_The task_: Transcribe word for word the lines below from the line with "FEED writes. -/" through the line with "and EXIT -/", ends included.

━━━━━ Data for this task

-- ==== Sys2Proof/Machine/ThreadsCtl.lean ====
section
/-! DEFINITION. Feeding, branches, group operations, passes, synchronisation and special instructions of the front
end (Table 5-4, OP 0x60–0x7F), and what happens at an undefined opcode or a fetch out of range (R202). -/
namespace Sys2Proof.Machine

/-- The operand store of a dispatch on core c for a unit, as a local offset, where the kernel names one. -/
def Kernel.storeBase (k : Kernel) (c : Nat) (exact : Bool) : Option Nat :=
  let o := if exact then k.opsExu else k.opsDsa
  if o = noStore then none else some (sliceBase c + o)

/-! ### FEED (R191, R194) -/

def feedExact (w : Nat) : Bool := bit w 31
def feedSide (w : Nat) : Nat := bits w 30 30
def feedBank (w : Nat) : Nat := bits w 29 29
def feedLine (w : Nat) : Nat := bits w 28 20
def feedOff (w : Nat) : Nat := bits w 10 0

/-- A lane's FEED lies inside the store: its line, and its eight bytes inside the line (log 34). -/
def feedFits (w lane : Nat) : Bool :=
  feedLine w + lane < (if feedExact w then 64 else 512) && feedOff w % 8 = 0 &&
  feedOff w + 8 ≤ (if feedExact w then 0x400 else 0x800)

/-- The local offset a lane of a FEED writes. -/
def feedAddr (store w lane : Nat) : Nat :=
  store + lineOff (feedExact w) (feedBank w) (feedSide w) (feedLine w + lane) + feedOff w

/-- FEED (0x60): while the bank is held it waits (R194, R379). -/
def execFeed (core place : Nat) (s : State) : Out :=
  .next (s.ins core place 0x60 false (fun w => !runsPast (insXA w) 2) (fun i s =>
    match i.d.kernel.storeBase core (feedExact i.word) with
    | none => s.illegal i
    | some st =>
      match i.lanes.find? (fun l => !feedFits i.word l) with
      | some l => s.fault i (pgFE core) kFEED_RANGE stKERNEL_FAULT l i.off l
      | none =>
        if i.lanes.any (fun l => !s.bankPresent core ((feedAddr st i.word l - sliceBase core) / bankSize)) then
          s.endDispatch core i.g.disp stBANK_LOST 0
        else if s.bankHeld core (feedExact i.word) st (feedBank i.word) then s
        else
          let r := i.lanes.foldl (fun (st' : State × Bool) l =>
            if st'.2 then st'.1.writeMem (feedAddr st i.word l) (toLE (i.g.pair l (insXA i.word)) 8) else st') (s, true)
          if r.2 then r.1.retire i id else r.1))

/-! ### Branches and EXIT -/

/-- The target of a branch: PC + 8 × sign-extended IMM, modulo 2^64. -/
def Issue.target (i : Issue) : Nat := (((i.pc : Nat) + 8 * toInt 32 (insImm i.word)) % (2 ^ 64 : Nat)).toNat

/-- The group with the PC of some lanes set. -/
def Group.jump (g : Group) (lanes : List Nat) (pc : Nat) : Group :=
  g.mapThreads (fun l t => if lanes.contains l then { t with pc := pc } else t)

/-- BRA (0x70): each thread whose xa is not 0 branches. -/
def execBra (core place : Nat) (s : State) : Out :=
  .next (s.ins core place 0x70 false (fun _ => true) (fun i s =>
    s.retire i (fun g => g.jump (i.lanes.filter (fun l => i.g.reg l (insXA i.word) != 0#32)) i.target)))

/-- JMP (0x71). -/
def execJmp (core place : Nat) (s : State) : Out :=
  .next (s.ins core place 0x71 false (fun _ => true) (fun i s => s.retire i (fun g => g.jump i.lanes i.target)))

/-- What a GSYNC or an EXIT leaves of a group (R182). -/
inductive SyncEnd where
  | waits | released (g : Group) | mismatch (pc lane : Nat)
  deriving DecidableEq, Repr

/-- Every non-exited thread waits at a GSYNC: released together when at one PC, else a mismatch at the PC of the
lowest such lane. -/
def Group.gsyncEnd (g : Group) : SyncEnd :=
  let alive := (List.range g.threads.length).filter (fun l => !(g.thread l).exited)
  match alive with
  | [] => .waits
  | l :: _ =>
    if !alive.all (fun j => (g.thread j).gsync) then .waits
    else
      let pc := (g.thread l).pc
      if alive.all (fun j => (g.thread j).pc = pc) then
        .released (g.mapThreads (fun _ t => if t.gsync then { t with gsync := false, pc := (t.pc + 8) % 2 ^ 64 } else t))
      else .mismatch pc l

/-- Settle the GSYNC of the group of an issue after its state changed. -/
def State.settleGsync (s : State) (i : Issue) : State :=
  match (s.core i.core).group i.place with
  | none => s
  | some g =>
    match g.gsyncEnd with
    | .waits => s
    | .released g => s.modCore i.core (fun c => c.setGroup i.place g)
    | .mismatch pc l =>
      let off := (pc + 2 ^ 64 - i.d.kernel.progAddr) % 2 ^ 64
      let s := s.raiseCtx (pgFE i.core) kGSYNC_MISMATCH i.g.ctx off l
      let s := s.logFault i.core i.place l kGSYNC_MISMATCH off
      s.endDispatch i.core i.g.disp stKERNEL_FAULT 0

/-- A group whose threads have all exited ends: its slots and place are free (R175). -/
def State.groupEnd (s : State) (i : Issue) : State :=
  s.modCore i.core (fun c =>
    let c := c.dropGroup i.place
    match c.disp i.g.disp with
    | some d => c.setDisp { d with ended := d.ended + 1 }
    | none => c)

/-- EXIT (0x72): the threads end, the group with its last one. -/
def execExit (core place : Nat) (s : State) : Out :=
  .next (s.ins core place 0x72 false (fun _ => true) (fun i s =>
    let s := s.retire i (fun g => g.mapThreads (fun l t => if i.lanes.contains l then { t with exited := true } else t))
    match (s.core core).group place with
    | some g => if g.threads.all (·.exited) then s.groupEnd i else s.settleGsync i
    | none => s))

/-- GSYNC (0x73): each thread that executes it waits; it keeps its PC until the release (R182, log 39). -/
def execGsync (core place : Nat) (s : State) : Out :=
  .next (s.ins core place 0x73 false (fun _ => true) (fun i s =>
    let s := s.retire i (fun g => g.mapThreads (fun l t =>
      if i.lanes.contains l then { t with gsync := true, pc := i.pc } else t))
    s.settleGsync i))

/-- KSYNC (0x74): the group waits until every group of its dispatch has executed a KSYNC (R184). -/
def execKsync (core place : Nat) (s : State) : Out :=
  .next (s.ins core place 0x74 false (fun _ => true) (fun i s =>
    if !i.d.kernel.ksyncOk then s.illegal i
    else
      let s := s.retire i (fun g => { g with ksync := true })
      s.modCore core (fun c =>
        match c.disp i.g.disp with
        | none => c
        | some d =>
          if d.ksynced + 1 < d.kernel.groups then c.setDisp { d with ksynced := d.ksynced + 1 }
          else { c.setDisp { d with ksynced := 0 } with
                 groups := c.groups.map (fun e => if e.2.disp = d.id then (e.1, { e.2 with ksync := false }) else e) })))

/-! ### SHFL and VOTE (R183) -/

/-- SHFL (0x75). -/
def execShfl (core place : Nat) (s : State) : Out :=
  .next (s.ins core place 0x75 false (fun _ => true) (fun i s =>
    s.retire i (i.perLane (fun l g =>
      let src := (i.g.reg l (insXB i.word)).toNat % i.g.width
      g.setReg l (insXD i.word) (if i.lanes.contains src then i.g.reg src (insXA i.word) else 0#32)))))

/-- VOTE (0x76): ANY, ALL, BALLOT by IMM[1:0]; 0b11 raises ILLEGAL_OP (R612). -/
def execVote (core place : Nat) (s : State) : Out :=
  .next (s.ins core place 0x76 false
    (fun w => bits w 1 0 != 3 && !(bits w 1 0 = 2 && runsPast (insXD w) 2)) (fun i s =>
    let vals := i.lanes.map (fun l => (l, i.g.reg l (insXA i.word)))
    s.retire i (i.perLane (fun l g =>
      match bits i.word 1 0 with
      | 0 => g.setReg l (insXD i.word) (flagWord (voteAny vals))
      | 1 => g.setReg l (insXD i.word) (flagWord (voteAll vals))
      | _ => g.setPair l (insXD i.word) (voteBallot vals)))))

/-! ### Passes (R192–R198) -/

/-- The pass record of a PASS as the registers of the lowest participating lane hold it (Table 5-1). -/
def Issue.record (i : Issue) (k : Nat) : Nat := (i.g.reg i.lane (insXA i.word + k)).toNat
def Issue.recPair (i : Issue) (k : Nat) : Nat := i.g.pair i.lane (insXA i.word + k)

/-- A 64-byte descriptor lies at a local address of context x. DESIGN CHOICE (log 168): the address need not be a multiple of 64. -/
def State.descOff (s : State) (x a : Nat) : Option Nat :=
  match s.localOf a with
  | some o => if s.inExtent x o 64 then some o else none
  | none => none

/-- The rows of a tile lie in the extents of context x (R198). -/
def State.rowsIn (s : State) (x a rows pitch bytes : Nat) : Bool :=
  match s.localOf a with
  | some o => (List.range rows).all (fun r => s.inExtent x (o + r * pitch) bytes)
  | none => false

/-- The descriptor of a PASS for its dispatch: the copy validated before, or the one read now (R169); none where
the read meets an uncorrectable error. -/
def State.fetchDesc (s : State) (i : Issue) (a o : Nat) : State × Option (List Byte) :=
  match SMap.find i.d.descs a with
  | some d => (s, some d)
  | none =>
    match s.readMem o 64 with
    | (s, none) => (s, none)
    | (s, some d) =>
      let s := s.modCore i.core (fun c => match c.disp i.g.disp with
        | some e => c.setDisp { e with descs := SMap.put e.descs a d }
        | none => c)
      let s := if ldReason d = 0 && ldMode d != mEXACT then s.wr DSA.DSA_LAYER_LAYER_ID (ldLayerId d) i.core else s
      (s, some d)

/-- DESC_VALIDATE (R170): the dispatch ends with DESC_INVALID and no pass of it runs further. -/
def State.descRefused (s : State) (i : Issue) (a : Nat) (d : List Byte) : State :=
  let src := if ldMode d = mEXACT then pgEXU i.core else pgDSA i.core
  (s.raiseCtx src kDESC_INVALID i.g.ctx a (ldReason d)).endDispatch i.core i.g.disp stDESC_INVALID (ldReason d)

/-- PASS.D or PASS.E: reads the pass record and issues exactly one pass to the unit's pending place. -/
def State.passIns (s : State) (core place op : Nat) (exact : Bool) : State :=
  s.ins core place op false (fun w => !runsPast (insXA w) 8) (fun i s =>
    match i.d.kernel.storeBase core exact with
    | none => s.illegal i
    | some st =>
      let a := i.recPair 0
      match s.descOff i.g.ctx a with
      | none => s.fault i (pgFE core) kADDR_FAULT stKERNEL_FAULT i.lane a i.lane
      | some o =>
        if ((s.core core).unit exact).pending.isSome then s
        else match s.fetchDesc i a o with
        | (s, none) => s
        | (s, some d) =>
          let pitch := i.record 7 / 256
          let out := i.recPair 2
          let part := i.recPair 4
          if ldReason d != 0 then s.descRefused i a d
          else if ldV d && !i.d.kernel.vAllow then
            s.fault i (pgFE core) kV_DENIED stV_DENIED i.lane i.off i.lane
          else if (ldMode d = mEXACT) != exact || bits (i.record 7) 7 1 != 0 || pitch % 64 != 0 then s.illegal i
          else if !s.rowsIn i.g.ctx out (ldM d) pitch (rowBytes d) then
            s.fault i (pgFE core) kADDR_FAULT stKERNEL_FAULT i.lane out i.lane
          else if ldAccIn d && !s.rowsIn i.g.ctx part (ldM d) (partialPitch d) (ldN d * partialBytes d) then
            s.fault i (pgFE core) kADDR_FAULT stKERNEL_FAULT i.lane part i.lane
          else
            let p : Pass := { disp := i.g.disp, place := place, ctx := i.g.ctx, gen := i.g.gen, exact := exact
                              desc := d, descAddr := a, out := out % 2 ^ 52, part := part % 2 ^ 52
                              tile := (i.d.kernel.tileBase + i.record 6) % 2 ^ 32, step := i.d.kernel.step
                              pitch := pitch, bank := i.record 7 % 2, store := st, group := i.g.index }
            let s := s.retire i (fun g => { g with passes := g.passes + 1 })
            let s := s.modUnit core exact (fun u => { u with pending := some p })
            s.modCore core (fun c => match c.disp i.g.disp with
              | some e => c.setDisp { e with passes := e.passes + 1 }
              | none => c))

/-- PASS.D (0x77). -/
def execPassD (core place : Nat) (s : State) : Out := .next (s.passIns core place 0x77 false)
/-- PASS.E (0x78). -/
def execPassE (core place : Nat) (s : State) : Out := .next (s.passIns core place 0x78 true)

/-- WAITP (0x79): the group waits until its passes have finished (R197). -/
def execWaitp (core place : Nat) (s : State) : Out :=
  .next (s.ins core place 0x79 false (fun _ => true) (fun i s =>
    if i.g.passes = 0 then s.retire i id
    else s.modCore core (fun c => c.setGroup place { i.g with waitp := true })))

/-! ### Synchronisation objects (R266) and FENCE (R188) -/

/-- SIGNAL (0x7A): x(xb) of the lowest participating thread to object x(xa)[3:0], once per issue, after the group's
earlier writes have taken effect. -/
def execSignal (core place : Nat) (s : State) : Out :=
  .next (s.ins core place 0x7A false (fun _ => true) (fun i s =>
    if 0 < s.groupWrites i.g.disp i.g.index then s
    else
      let s := s.retire i id
      s.syncAdd i.g.ctx ((i.g.reg i.lane (insXA i.word)).toNat % 16) (i.g.reg i.lane (insXB i.word)).toNat))

/-- WAITS (0x7B): the participating threads wait until object x(xa)[3:0] reaches the pair xb. -/
def execWaits (core place : Nat) (s : State) : Out :=
  .next (s.ins core place 0x7B false (fun w => !runsPast (insXB w) 2) (fun i s =>
    let j := (i.g.reg i.lane (insXA i.word)).toNat % 16
    let v := i.g.pair i.lane (insXB i.word)
    s.retire i (fun g =>
      if v ≤ (s.ctx i.g.ctx).syncVal j then g
      else g.mapThreads (fun l t => if i.lanes.contains l then { t with waits := some (j, v) } else t))))

/-- FENCE (0x7F): waits until every earlier write of the group has taken effect. -/
def execFence (core place : Nat) (s : State) : Out :=
  .next (s.ins core place 0x7F false (fun _ => true) (fun i s =>
    if 0 < s.groupWrites i.g.disp i.g.index then s else s.retire i id))

/-! ### Counters (R612) -/

/-- RDTIME (0x7C), V-marked: field time. -/
def execRdtime (core place : Nat) (s : State) : Out :=
  .next (s.ins core place 0x7C true (fun w => !runsPast (insXD w) 2) (fun i s =>
    s.retire i (i.perLane (fun l g => g.setPair l (insXD i.word) s.ftime))))

/-- RDCORE (0x7D), V-marked: the core index. -/
def execRdcore (core place : Nat) (s : State) : Out :=
  .next (s.ins core place 0x7D true (fun _ => true) (fun i s =>
    s.retire i (i.perLane (fun l g => g.setReg l (insXD i.word) (BitVec.ofNat 32 core)))))

/-- RDCYC (0x7E), V-marked: the core cycle count, which between two ticks of field time stands anywhere in the
tick's cycles, above every count read before (log 124). -/
def execRdcyc (core place : Nat) (s : State) : Out :=
  .next (s.ins core place 0x7E true (fun w => !runsPast (insXD w) 2) (fun i s =>
    let k := s.core core
    let n := max (k.cyc / 4 + s.drawn (s.rd CLKRST.CORE_FREQ_F25 0 core / 4 + 1)) ((k.cycSeen.map (· + 1)).getD 0)
    (s.drew.modCore core (fun k => { k with cycSeen := some n })).retire i (i.perLane (fun l g => g.setPair l (insXD i.word) n))))

/-! ### What is no instruction (R202) -/

/-- The opcodes of Table 5-4. -/
def opcodes : List Nat :=
  (List.range 16).map (· + 0x01) ++ (List.range 11).map (· + 0x20) ++ (List.range 10).map (· + 0x40) ++
  0x60 :: (List.range 16).map (· + 0x70)

/-- UNDEFINED_OPCODE: ILLEGAL_OP from the FE page. -/
def execUndefinedOpcode (core place : Nat) (s : State) : Out :=
  .next (match s.issuePoint core place with
  | none => s
  | some i =>
    if i.inRange && !i.got then s.fetched i
    else if i.inRange && !opcodes.contains (insOp i.word) then (s.fetched i).illegal i else s)

/-- FETCH_OUT_OF_RANGE: FETCH_FAULT from the PROG page, with the fetch address. -/
def execFetchOutOfRange (core place : Nat) (s : State) : Out :=
  .next (match s.issuePoint core place with
  | none => s
  | some i => if i.inRange then s else s.fault i (pgPROG core) kFETCH_FAULT stKERNEL_FAULT i.lane i.pc 0)

end Sys2Proof.Machine
end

━━━━━━━━━━

_Exercise result_:
/-- The local offset a lane of a FEED writes. -/
def feedAddr (store w lane : Nat) : Nat :=
  store + lineOff (feedExact w) (feedBank w) (feedSide w) (feedLine w + lane) + feedOff w

/-- FEED (0x60): while the bank is held it waits (R194, R379). -/
def execFeed (core place : Nat) (s : State) : Out :=
  .next (s.ins core place 0x60 false (fun w => !runsPast (insXA w) 2) (fun i s =>
    match i.d.kernel.storeBase core (feedExact i.word) with
    | none => s.illegal i
    | some st =>
      match i.lanes.find? (fun l => !feedFits i.word l) with
      | some l => s.fault i (pgFE core) kFEED_RANGE stKERNEL_FAULT l i.off l
      | none =>
        if i.lanes.any (fun l => !s.bankPresent core ((feedAddr st i.word l - sliceBase core) / bankSize)) then
          s.endDispatch core i.g.disp stBANK_LOST 0
        else if s.bankHeld core (feedExact i.word) st (feedBank i.word) then s
        else
          let r := i.lanes.foldl (fun (st' : State × Bool) l =>
            if st'.2 then st'.1.writeMem (feedAddr st i.word l) (toLE (i.g.pair l (insXA i.word)) 8) else st') (s, true)
          if r.2 then r.1.retire i id else r.1))

/-! ### Branches and EXIT -/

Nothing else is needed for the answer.